Na semana do 8M, a BVPS promove pelo segundo ano consecutivo a Ocupação Mulheres. Organizada pela editora Caroline Tresoldi, doutoranda em Sociologia no PPGSA/IFCS/UFRJ, neste ano de 2024 serão publicados cerca de 35 textos. São narrativas distintas: ensaios, relatos, cartas, conto, entrevista e resenhas, que abordam temas, reflexões e dados das mais diferentes ordens sobre mulheres.

Continue acompanhando as publicações da Ocupação BVPS Mulheres 2024. Para saber mais sobre a iniciativa deste ano, dedicada às mulheres e meninas palestinas, clique aqui.

Boa leitura!


Mulheres na ciência: o gênero, o 8 de março e além

Por Clara Araújo (PPCIS/ICS/UERJ) &

Isadora Vianna Sento-Sé (PPCIS/UERJ)

Em março acontece na UERJ a Conferência Livre “Meninas e Mulheres na Ciência e Tecnologia”, que visa tratar de questões relacionadas ao acesso ao conhecimento, progressão nas carreiras das cientistas, políticas de estímulo à entrada de meninas em setores vinculados à ciência e pesquisa, escolhas de carreiras menos pautadas pelos valores de gênero predominantes, a contribuição da ciência para um mundo mais igualitário, e outras questões de gênero implicadas nas trajetórias das mulheres. A Conferência Livre é parte do processo preparatório para a conferência nacional do MCTI, que acontecerá em junho deste ano. E por que isso nos interessa como pesquisadoras e interessa às gerações de mulheres e meninas, inclusive às futuras gerações? Por muitas razões, e aproveitamos este espaço para elencar algumas delas.
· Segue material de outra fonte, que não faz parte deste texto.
/-- Group VCVT, major 0x24 (R155). -/
def decVcvt (w : Nat) : Except DecodeError Instr :=
  match fld w 0 8 with
  | 0 => takeIf 36 0 (fld w 11 5 == 0) (.vcvtF2i (idx 32 (fld w 21 5)) (idx 32 (fld w 16 5)) (idx 8 (fld w 8 3)))
  | 1 => takeIf 36 1 (fld w 11 5 == 0) (.vcvtI2f (idx 32 (fld w 21 5)) (idx 32 (fld w 16 5)) (idx 8 (fld w 8 3)))
  | 2 => takeIf 36 2 (fld w 8 8 == 1) (.vcvtF2h (idx 32 (fld w 21 5)) (idx 32 (fld w 16 5)))
  | 3 => takeIf 36 3 (fld w 8 8 == 1) (.vcvtH2f (idx 32 (fld w 21 5)) (idx 32 (fld w 16 5)))
  | 4 => takeIf 36 4 (fld w 11 5 == 0) (.vcvtRint (idx 32 (fld w 21 5)) (idx 32 (fld w 16 5)) (idx 8 (fld w 8 3)))
  | 5 => takeIf 36 5 (true) (.vcvtQf (idx 32 (fld w 21 5)) (idx 32 (fld w 16 5)) (idx 32 (fld w 11 5)) (idx 8 (fld w 8 3)))
  | 6 => takeIf 36 6 (true) (.vcvtQh (idx 32 (fld w 21 5)) (idx 32 (fld w 16 5)) (idx 32 (fld w 11 5)) (idx 8 (fld w 8 3)))
  | n => .error (.unassignedMinor 36 n)

/-- Group VRED, major 0x25 (R155). -/
def decVred (w : Nat) : Except DecodeError Instr :=
  match fld w 0 8 with
  | 0 => takeIf 37 0 (fld w 11 5 == 0) (.vredSum (idx 32 (fld w 21 5)) (idx 32 (fld w 16 5)) (idx 8 (fld w 8 3)))
  | 1 => takeIf 37 1 (fld w 11 5 == 0) (.vredMax (idx 32 (fld w 21 5)) (idx 32 (fld w 16 5)) (idx 8 (fld w 8 3)))
  | 2 => takeIf 37 2 (fld w 11 5 == 0) (.vredMin (idx 32 (fld w 21 5)) (idx 32 (fld w 16 5)) (idx 8 (fld w 8 3)))
  | 3 => takeIf 37 3 (fld w 11 5 == 0) (.vredAnd (idx 32 (fld w 21 5)) (idx 32 (fld w 16 5)) (idx 8 (fld w 8 3)))
  | 4 => takeIf 37 4 (fld w 11 5 == 0) (.vredOr (idx 32 (fld w 21 5)) (idx 32 (fld w 16 5)) (idx 8 (fld w 8 3)))
  | 5 => takeIf 37 5 (fld w 11 5 == 0) (.vredXor (idx 32 (fld w 21 5)) (idx 32 (fld w 16 5)) (idx 8 (fld w 8 3)))
  | 6 => takeIf 37 6 (fld w 11 5 == 0) (.vredSadd (idx 32 (fld w 21 5)) (idx 32 (fld w 16 5)) (idx 8 (fld w 8 3)))
  | 7 => takeIf 37 7 (fld w 11 5 == 0) (.vredSmax (idx 32 (fld w 21 5)) (idx 32 (fld w 16 5)) (idx 8 (fld w 8 3)))
  | 8 => takeIf 37 8 (fld w 8 8 == 3 && fld w 25 1 == 0) (.vredAnyp (idx 16 (fld w 21 4)) (idx 32 (fld w 16 5)))
  | 9 => takeIf 37 9 (fld w 8 8 == 3 && fld w 25 1 == 0) (.vredAllp (idx 16 (fld w 21 4)) (idx 32 (fld w 16 5)))
  | n => .error (.unassignedMinor 37 n)

/-- Group VPERM, major 0x26 (R155). -/
def decVperm (w : Nat) : Except DecodeError Instr :=
  match fld w 0 8 with
  | 0 => takeIf 38 0 (fld w 8 3 == 3) (.vpermSel (idx 32 (fld w 21 5)) (idx 32 (fld w 16 5)) (idx 32 (fld w 11 5)))
  | 1 => takeIf 38 1 (fld w 8 3 == 3) (.vpermShift (idx 32 (fld w 21 5)) (idx 32 (fld w 16 5)) (idx 32 (fld w 11 5)))
  | 2 => takeIf 38 2 (fld w 8 8 == 3) (.vpermTr (idx 32 (fld w 21 5)) (idx 32 (fld w 16 5)))
  | n => .error (.unassignedMinor 38 n)

/-- Group VMEM, major 0x27 (R155). -/
def decVmem (w : Nat) : Except DecodeError Instr :=
  match fld w 0 8 with
  | 0 => takeIf 39 0 (true) (.vmemLd (idx 32 (fld w 21 5)) (idx 32 (fld w 16 5)) (idx 32 (fld w 11 5)) (idx 8 (fld w 8 3)))
  | 1 => takeIf 39 1 (true) (.vmemSt (idx 32 (fld w 21 5)) (idx 32 (fld w 16 5)) (idx 32 (fld w 11 5)) (idx 8 (fld w 8 3)))
  | 2 => takeIf 39 2 (true) (.vmemGat (idx 32 (fld w 21 5)) (idx 32 (fld w 16 5)) (idx 32 (fld w 11 5)) (idx 8 (fld w 8 3)))
  | 3 => takeIf 39 3 (true) (.vmemSct (idx 32 (fld w 21 5)) (idx 32 (fld w 16 5)) (idx 32 (fld w 11 5)) (idx 8 (fld w 8 3)))
  | n => .error (.unassignedMinor 39 n)

/-- Group VSFU, major 0x28 (R155). -/
def decVsfu (w : Nat) : Except DecodeError Instr :=
  match fld w 0 8 with
  | 0 => takeIf 40 0 (fld w 11 5 == 0) (.vsfuRcp (idx 32 (fld w 21 5)) (idx 32 (fld w 16 5)) (idx 8 (fld w 8 3)))
  | 1 => takeIf 40 1 (fld w 11 5 == 0) (.vsfuRsqrt (idx 32 (fld w 21 5)) (idx 32 (fld w 16 5)) (idx 8 (fld w 8 3)))
  | 2 => takeIf 40 2 (fld w 11 5 == 0) (.vsfuSqrt (idx 32 (fld w 21 5)) (idx 32 (fld w 16 5)) (idx 8 (fld w 8 3)))
  | 3 => takeIf 40 3 (true) (.vsfuDiv (idx 32 (fld w 21 5)) (idx 32 (fld w 16 5)) (idx 32 (fld w 11 5)) (idx 8 (fld w 8 3)))
  | 4 => takeIf 40 4 (fld w 11 5 == 0) (.vsfuExp (idx 32 (fld w 21 5)) (idx 32 (fld w 16 5)) (idx 8 (fld w 8 3)))
  | 5 => takeIf 40 5 (fld w 11 5 == 0) (.vsfuExp2 (idx 32 (fld w 21 5)) (idx 32 (fld w 16 5)) (idx 8 (fld w 8 3)))
  | 6 => takeIf 40 6 (fld w 11 5 == 0) (.vsfuLn (idx 32 (fld w 21 5)) (idx 32 (fld w 16 5)) (idx 8 (fld w 8 3)))
  | 7 => takeIf 40 7 (fld w 11 5 == 0) (.vsfuLog2 (idx 32 (fld w 21 5)) (idx 32 (fld w 16 5)) (idx 8 (fld w 8 3)))
  | 8 => takeIf 40 8 (fld w 11 5 == 0) (.vsfuSin (idx 32 (fld w 21 5)) (idx 32 (fld w 16 5)) (idx 8 (fld w 8 3)))
  | 9 => takeIf 40 9 (fld w 11 5 == 0) (.vsfuCos (idx 32 (fld w 21 5)) (idx 32 (fld w 16 5)) (idx 8 (fld w 8 3)))
  | 10 => takeIf 40 10 (fld w 11 5 == 0) (.vsfuTanh (idx 32 (fld w 21 5)) (idx 32 (fld w 16 5)) (idx 8 (fld w 8 3)))
  | 11 => takeIf 40 11 (fld w 11 5 == 0) (.vsfuSigm (idx 32 (fld w 21 5)) (idx 32 (fld w 16 5)) (idx 8 (fld w 8 3)))
  | n => .error (.unassignedMinor 40 n)

/-- Group VCLM, major 0x29 (R155). -/
def decVclm (w : Nat) : Except DecodeError Instr :=
  match fld w 0 8 with
  | 0 => takeIf 41 0 (fld w 8 3 == 3) (.vclmLo (idx 32 (fld w 21 5)) (idx 32 (fld w 16 5)) (idx 32 (fld w 11 5)))
  | 1 => takeIf 41 1 (fld w 8 3 == 3) (.vclmHi (idx 32 (fld w 21 5)) (idx 32 (fld w 16 5)) (idx 32 (fld w 11 5)))
  | 2 => takeIf 41 2 (fld w 8 3 == 3) (.vclmXlo (idx 32 (fld w 21 5)) (idx 32 (fld w 16 5)) (idx 32 (fld w 11 5)))
  | 3 => takeIf 41 3 (fld w 8 3 == 3) (.vclmXhi (idx 32 (fld w 21 5)) (idx 32 (fld w 16 5)) (idx 32 (fld w 11 5)))
  | 4 => takeIf 41 4 (fld w 8 8 == 3) (.vclmBrev (idx 32 (fld w 21 5)) (idx 32 (fld w 16 5)))
  | n => .error (.unassignedMinor 41 n)

/-- Group VSEL, major 0x2A (R155). -/
def decVsel (w : Nat) : Except DecodeError Instr :=
  match fld w 0 8 with
  | 0 => takeIf 42 0 (fld w 8 3 == 3) (.vselSel (idx 32 (fld w 21 5)) (idx 32 (fld w 16 5)) (idx 32 (fld w 11 5)))
  | 1 => takeIf 42 1 (fld w 8 8 == 3) (.vselSelz (idx 32 (fld w 21 5)) (idx 32 (fld w 16 5)))
  | n => .error (.unassignedMinor 42 n)

/-- Group VSET, major 0x2B (R155). -/
def decVset (w : Nat) : Except DecodeError Instr :=
  match fld w 0 8 with
  | 0 => takeIf 43 0 (fld w 11 5 == 0) (.vsetBcast (idx 32 (fld w 21 5)) (idx 32 (fld w 16 5)) (idx 8 (fld w 8 3)))
  | 1 => takeIf 43 1 (fld w 11 10 == 0) (.vsetIota (idx 32 (fld w 21 5)) (idx 8 (fld w 8 3)))
  | 2 => takeIf 43 2 (fld w 11 10 == 0) (.vsetIrow (idx 32 (fld w 21 5)) (idx 8 (fld w 8 3)))
  | 3 => takeIf 43 3 (fld w 11 10 == 0) (.vsetIcol (idx 32 (fld w 21 5)) (idx 8 (fld w 8 3)))
  | 4 => takeIf 43 4 (fld w 8 3 == 3) (.vsetGet (idx 32 (fld w 21 5)) (idx 32 (fld w 16 5)) (idx 32 (fld w 11 5)))
  | 5 => takeIf 43 5 (fld w 8 3 == 3) (.vsetPut (idx 32 (fld w 21 5)) (idx 32 (fld w 16 5)) (idx 32 (fld w 11 5)))
  | n => .error (.unassignedMinor 43 n)

/-- Group PROOF, major 0x38 (R155). -/
def decProof (w : Nat) : Except DecodeError Instr :=
  match fld w 0 5 with
  | 0 => takeIf 56 0 (fld w 5 3 == 0 && fld w 9 7 == 0 && fld w 21 5 == 0) (.proofRun (idx 32 (fld w 16 5)) (fld w 8 1 == 1))
  | n => .error (.unassignedMinor 56 n)

/-- Group PTAB, major 0x39 (R155). -/
def decPtab (w : Nat) : Except DecodeError Instr :=
  match fld w 0 5 with
  | 0 => takeIf 57 0 (fld w 5 6 == 0) (.ptabRd (idx 32 (fld w 21 5)) (idx 32 (fld w 16 5)) (idx 32 (fld w 11 5)))
  | 1 => takeIf 57 1 (fld w 5 6 == 0) (.ptabWr (idx 32 (fld w 21 5)) (idx 32 (fld w 16 5)) (idx 32 (fld w 11 5)))
  | 2 => takeIf 57 2 (fld w 5 6 == 0) (.ptabHrd (idx 32 (fld w 21 5)) (idx 32 (fld w 16 5)) (idx 32 (fld w 11 5)))
  | 3 => takeIf 57 3 (fld w 5 6 == 0) (.ptabHwr (idx 32 (fld w 21 5)) (idx 32 (fld w 16 5)) (idx 32 (fld w 11 5)))
  | 4 => takeIf 57 4 (fld w 5 6 == 0) (.ptabCrd (idx 32 (fld w 21 5)) (idx 32 (fld w 16 5)) (idx 32 (fld w 11 5)))
  | 5 => takeIf 57 5 (fld w 5 6 == 0 && fld w 21 5 == 0) (.ptabClr (idx 32 (fld w 16 5)) (idx 32 (fld w 11 5)))
  | n => .error (.unassignedMinor 57 n)

/-- Group CREEL, major 0x3A (R155). -/
def decCreel (w : Nat) : Except DecodeError Instr :=
  match fld w 0 5 with
  | 0 => takeIf 58 0 (fld w 5 6 == 0 && fld w 21 5 == 0) (.creelCfg (idx 32 (fld w 16 5)) (idx 32 (fld w 11 5)))
  | 1 => takeIf 58 1 (fld w 5 6 == 0 && fld w 21 5 == 0) (.creelBias (idx 32 (fld w 16 5)) (idx 32 (fld w 11 5)))
  | 2 => takeIf 58 2 (fld w 5 6 == 0) (.creelOffer (idx 32 (fld w 21 5)) (idx 32 (fld w 16 5)) (idx 32 (fld w 11 5)))
  | 3 => takeIf 58 3 (fld w 5 6 == 0) (.creelDrain (idx 32 (fld w 21 5)) (idx 32 (fld w 16 5)) (idx 32 (fld w 11 5)))
  | 4 => takeIf 58 4 (fld w 5 11 == 0) (.creelRd (idx 32 (fld w 21 5)) (idx 32 (fld w 16 5)))
  | n => .error (.unassignedMinor 58 n)

/-- Group ROUTE, major 0x3B (R155). -/
def decRoute (w : Nat) : Except DecodeError Instr :=
  match fld w 0 5 with
  | 0 => takeIf 59 0 (fld w 5 1 == 0) (.routeTopk (idx 32 (fld w 21 5)) (idx 32 (fld w 16 5)) (idx 32 (fld w 11 5)) (idx 4 (fld w 9 2)) (idx 8 (fld w 6 3)))
  | n => .error (.unassignedMinor 59 n)

/-- Group NMA, major 0x3C (R155). -/
def decNma (w : Nat) : Except DecodeError Instr :=
  match fld w 0 5 with
  | 0 => takeIf 60 0 (fld w 5 6 == 0) (.nmaAddI32 (idx 32 (fld w 21 5)) (idx 32 (fld w 16 5)) (idx 32 (fld w 11 5)))
  | 1 => takeIf 60 1 (fld w 5 1 == 0 && fld w 7 4 == 0) (.nmaMinI32 (idx 32 (fld w 21 5)) (idx 32 (fld w 16 5)) (idx 32 (fld w 11 5)) (fld w 6 1 == 1))
  | 2 => takeIf 60 2 (fld w 5 1 == 0 && fld w 7 4 == 0) (.nmaMaxI32 (idx 32 (fld w 21 5)) (idx 32 (fld w 16 5)) (idx 32 (fld w 11 5)) (fld w 6 1 == 1))
  | 3 => takeIf 60 3 (fld w 5 6 == 0) (.nmaAndI32 (idx 32 (fld w 21 5)) (idx 32 (fld w 16 5)) (idx 32 (fld w 11 5)))
  | 4 => takeIf 60 4 (fld w 5 6 == 0) (.nmaOrI32 (idx 32 (fld w 21 5)) (idx 32 (fld w 16 5)) (idx 32 (fld w 11 5)))
  | 5 => takeIf 60 5 (fld w 5 6 == 0) (.nmaXorI32 (idx 32 (fld w 21 5)) (idx 32 (fld w 16 5)) (idx 32 (fld w 11 5)))
  | 6 => takeIf 60 6 (fld w 5 6 == 0) (.nmaSwapI32 (idx 32 (fld w 21 5)) (idx 32 (fld w 16 5)) (idx 32 (fld w 11 5)))
  | 7 => takeIf 60 7 (fld w 5 6 == 0) (.nmaCasI32 (idx 32 (fld w 21 5)) (idx 32 (fld w 16 5)) (idx 32 (fld w 11 5)))
  | 8 => takeIf 60 8 (fld w 5 6 == 0) (.nmaAddI64 (idx 32 (fld w 21 5)) (idx 32 (fld w 16 5)) (idx 32 (fld w 11 5)))
  | 9 => takeIf 60 9 (fld w 5 1 == 0 && fld w 7 4 == 0) (.nmaMinI64 (idx 32 (fld w 21 5)) (idx 32 (fld w 16 5)) (idx 32 (fld w 11 5)) (fld w 6 1 == 1))
  | 10 => takeIf 60 10 (fld w 5 1 == 0 && fld w 7 4 == 0) (.nmaMaxI64 (idx 32 (fld w 21 5)) (idx 32 (fld w 16 5)) (idx 32 (fld w 11 5)) (fld w 6 1 == 1))
  | 11 => takeIf 60 11 (fld w 5 6 == 0) (.nmaAndI64 (idx 32 (fld w 21 5)) (idx 32 (fld w 16 5)) (idx 32 (fld w 11 5)))
  | 12 => takeIf 60 12 (fld w 5 6 == 0) (.nmaOrI64 (idx 32 (fld w 21 5)) (idx 32 (fld w 16 5)) (idx 32 (fld w 11 5)))
  | 13 => takeIf 60 13 (fld w 5 6 == 0) (.nmaXorI64 (idx 32 (fld w 21 5)) (idx 32 (fld w 16 5)) (idx 32 (fld w 11 5)))
  | 14 => takeIf 60 14 (fld w 5 6 == 0) (.nmaSwapI64 (idx 32 (fld w 21 5)) (idx 32 (fld w 16 5)) (idx 32 (fld w 11 5)))
  | 15 => takeIf 60 15 (fld w 5 6 == 0) (.nmaCasI64 (idx 32 (fld w 21 5)) (idx 32 (fld w 16 5)) (idx 32 (fld w 11 5)))
  | 16 => takeIf 60 16 (fld w 5 6 == 0) (.nmaAddF32 (idx 32 (fld w 21 5)) (idx 32 (fld w 16 5)) (idx 32 (fld w 11 5)))
  | 17 => takeIf 60 17 (fld w 5 6 == 0) (.nmaMinF32 (idx 32 (fld w 21 5)) (idx 32 (fld w 16 5)) (idx 32 (fld w 11 5)))
  | 18 => takeIf 60 18 (fld w 5 6 == 0) (.nmaMaxF32 (idx 32 (fld w 21 5)) (idx 32 (fld w 16 5)) (idx 32 (fld w 11 5)))
  | 22 => takeIf 60 22 (fld w 5 6 == 0) (.nmaSwapF32 (idx 32 (fld w 21 5)) (idx 32 (fld w 16 5)) (idx 32 (fld w 11 5)))
  | 23 => takeIf 60 23 (fld w 5 6 == 0) (.nmaCasF32 (idx 32 (fld w 21 5)) (idx 32 (fld w 16 5)) (idx 32 (fld w 11 5)))
  | 24 => takeIf 60 24 (fld w 5 3 == 0 && fld w 9 2 == 0) (.nmaLaddF32 (idx 32 (fld w 21 5)) (idx 32 (fld w 16 5)) (idx 32 (fld w 11 5)) (fld w 8 1 == 1))
  | 25 => takeIf 60 25 (fld w 5 3 == 0 && fld w 9 2 == 0) (.nmaLaddI32 (idx 32 (fld w 21 5)) (idx 32 (fld w 16 5)) (idx 32 (fld w 11 5)) (fld w 8 1 == 1))
  | 26 => takeIf 60 26 (fld w 5 3 == 0 && fld w 9 2 == 0) (.nmaLmaxF32 (idx 32 (fld w 21 5)) (idx 32 (fld w 16 5)) (idx 32 (fld w 11 5)) (fld w 8 1 == 1))
  | n => .error (.unassignedMinor 60 n)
Apesar dos avanços na educação das mulheres, persiste a nível mundial uma disparidade significativa de gênero em todos os níveis da ciência, principalmente nas áreas tecnológicas, engenharia e matemática (STEM). Reconhecendo essa questão, por ocasião do “Dia Internacional das Mulheres e Meninas na Ciência”, o Conselho Internacional da Ciência (ISC) apoiou uma declaração na “9ª Assembleia do Dia Internacional das Mulheres e Meninas na Ciência”. Nossa presença nesses espaços é fundamental para a redução de desigualdades, umas das metas da agenda 2030 de desenvolvimento sustentável, o que reforça o valor simbólico dessas atividades no “mês de março”.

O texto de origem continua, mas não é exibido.